Life as an insurance agent is hard. Everyone’s chasing the same prospects, trying to up-sell as many policies as possible, while at the same time trying to maintain their current client base.
Stay up to date on new developments in expanding cities.
Obtain a weekly/monthly list of new movers from a list provider, or you can do your own research on developing areas through a city’s website.
An example is North Canton, Ohio’s Department of Permits and Development
Most insurance policies only last one year, so agents have an annual opportunity to make offers to switch your customers.
To combat this, try to get clients to sign longer contracts.
This way when other insurance agents try to steal your clients by sending offers when they think the buying decision process has begun, they will have missed the mark.
Once you sell a homeowner’s insurance policy, you can package a deal to provide auto and life insurance as well.
Having a one-stop shop is convenient to prospects: one bill, one company.
This is similar to cable companies offering bundled services which allow consumers to save money by receiving phone, internet, and cable through one company rather than multiple providers.
A newborn in the family will spur discussion about life insurance.
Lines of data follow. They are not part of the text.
/-- On a quiet core a ring command that is performed ends its bundle, and nothing is tried again after it. -/
theorem syl_performed {c : Chip} {h : Syl} {x : Nat} {free : Bool} (ha : c.alone h [.m] = true) (q : Quiet c h.core.val)
    (hk : h.core.val < 16) (hr : RingReady c h.core.val x 1 free) :
    let e := c.syl h [.m] false fun _ => { effs := [.ring free x] }
    Moved ((c.takesRing h.core.val h free x).ringDone h.core.val x free) e h.core.val ∧
      (e.core h.core.val).arch = (c.core h.core.val).next.arch := by
  obtain ⟨hmoved, harch, hheld⟩ := closeBundle_performed q h hr
  dsimp only
  rw [syl_ring ha hk, settle_quiet]
  · exact ⟨hmoved, harch⟩
  · intro j hj
    by_cases hjk : j = h.core.val
    · rw [hjk, hheld]
    · rw [hmoved.others j hjk, core_ringDone, core_takesRing_ne _ _ _ _ hjk]
      exact q.held j hj
  · intro t ht
    have hcust : ((c.takesRing h.core.val h free x).closeBundle h.core.val).cust = c.cust := by
      rw [hmoved.rest]
      exact cust_ringDone _ _ _ _
    unfold custSt
    rw [hcust]
    exact q.cust t ht

/-- On a quiet core a ring command that is blocked holds its bundle, and the bundle still waits when it has been tried again. -/
theorem syl_waits {c : Chip} {h : Syl} {x : Nat} {free : Bool} (ha : c.alone h [.m] = true) (q : Quiet c h.core.val)
    (hk : h.core.val < 16) (hx16 : x < 16) (ht : c.sp.length = 16) (hx : (c.scratch h.core.val).rings.length = 16)
    (hstalls : ∀ y, y < 16 → (c.ring h.core.val y).stalls = []) (hb : RingBlocked c h.core.val x 1 free) :
    c.syl h [.m] false (fun _ => { effs := [.ring free x] }) =
      ((c.takesRing h.core.val h free x).ringStall h.core.val x (.core h.core.val)).holdCore h.core.val := by
  have hlen : h.core.val < (c.takesRing h.core.val h free x).cores.length := by
    rw [takesRing, length_cores_modCore, q.len]
    exact q.lt
  have hhold : HoldsRing (c.takesRing h.core.val h free x) h.core.val x free := holdsRing_of_quiet q h
  have hblock : RingBlocked (c.takesRing h.core.val h free x) h.core.val x 1 free := hb.modCore _ _
  rw [syl_ring ha hk, closeBundle_waits hhold hblock]
  have hw := WaitsOnly.ringStall (c.takesRing h.core.val h free x) h.core.val x (.core h.core.val)
  obtain ⟨hlisted, -, hrest⟩ := ringStall_first (c := c.takesRing h.core.val h free x) (x := x) (.core h.core.val)
    (show h.core.val < c.sp.length by omega) (show x < (c.scratch h.core.val).rings.length by omega) (hstalls x hx16)
  have hlen' : h.core.val < ((c.takesRing h.core.val h free x).ringStall h.core.val x (.core h.core.val)).cores.length := by
    rw [hw.cores]
    exact hlen
  have hcore := core_holdCore _ hlen'
  refine settle_waits (k := h.core.val) (x := x) (free := free) ?_ ((hhold.of_waits hw).of_run _ _ hlen')
    ((hblock.of_waits hw).modCore _ _) (by rw [hcore]) (by rw [hcore]) ?_ ?_ hx16 ?_ ?_ ?_ ?_
  · rw [holdCore, length_cores_modCore]
    exact hlen'
  · exact hw.tiles.symm ▸ (show h.core.val < c.sp.length by omega)
  · exact hw.ctxs.symm ▸ (show x < (c.scratch h.core.val).rings.length by omega)
  · rw [holdCore, ring_modCore, hlisted]
    simp
  · intro y hy hne
    rw [holdCore, ring_modCore, hrest y hne]
    exact hstalls y hy
  · intro j hj hjk
    rw [holdCore, core_modCore, if_neg (fun hh => hjk hh.1), core_of_cores hw.cores, core_takesRing_ne _ _ _ _ hjk]
    exact q.held j hj
  · intro t ht
    have hcust : (((c.takesRing h.core.val h free x).ringStall h.core.val x (.core h.core.val)).holdCore h.core.val).cust = c.cust := by
      rw [holdCore, modCore_cust, hw.rest]
      rfl
    unfold custSt
    rw [hcust]
    exact q.cust t ht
A 14-year-old turning 15 will likely mean serious conversations about auto insurance.
While this information isn’t publicly available, you can make educated guesses regarding the family status of your prospects (e.g., homeowners under 30 will have a higher probability of having a newborn than older prospects).
If you knew how much someone was paying for insurance, you could tailor a marketing package highlighting a lower price, additional features, etc.
You can accomplish this by performing your own math and determining the approximate insurance amount based on how long the owner has been in the house.
Combine this with your knowledge of what a comparable rate would be at your firm and you might be able to highlight a lower rate.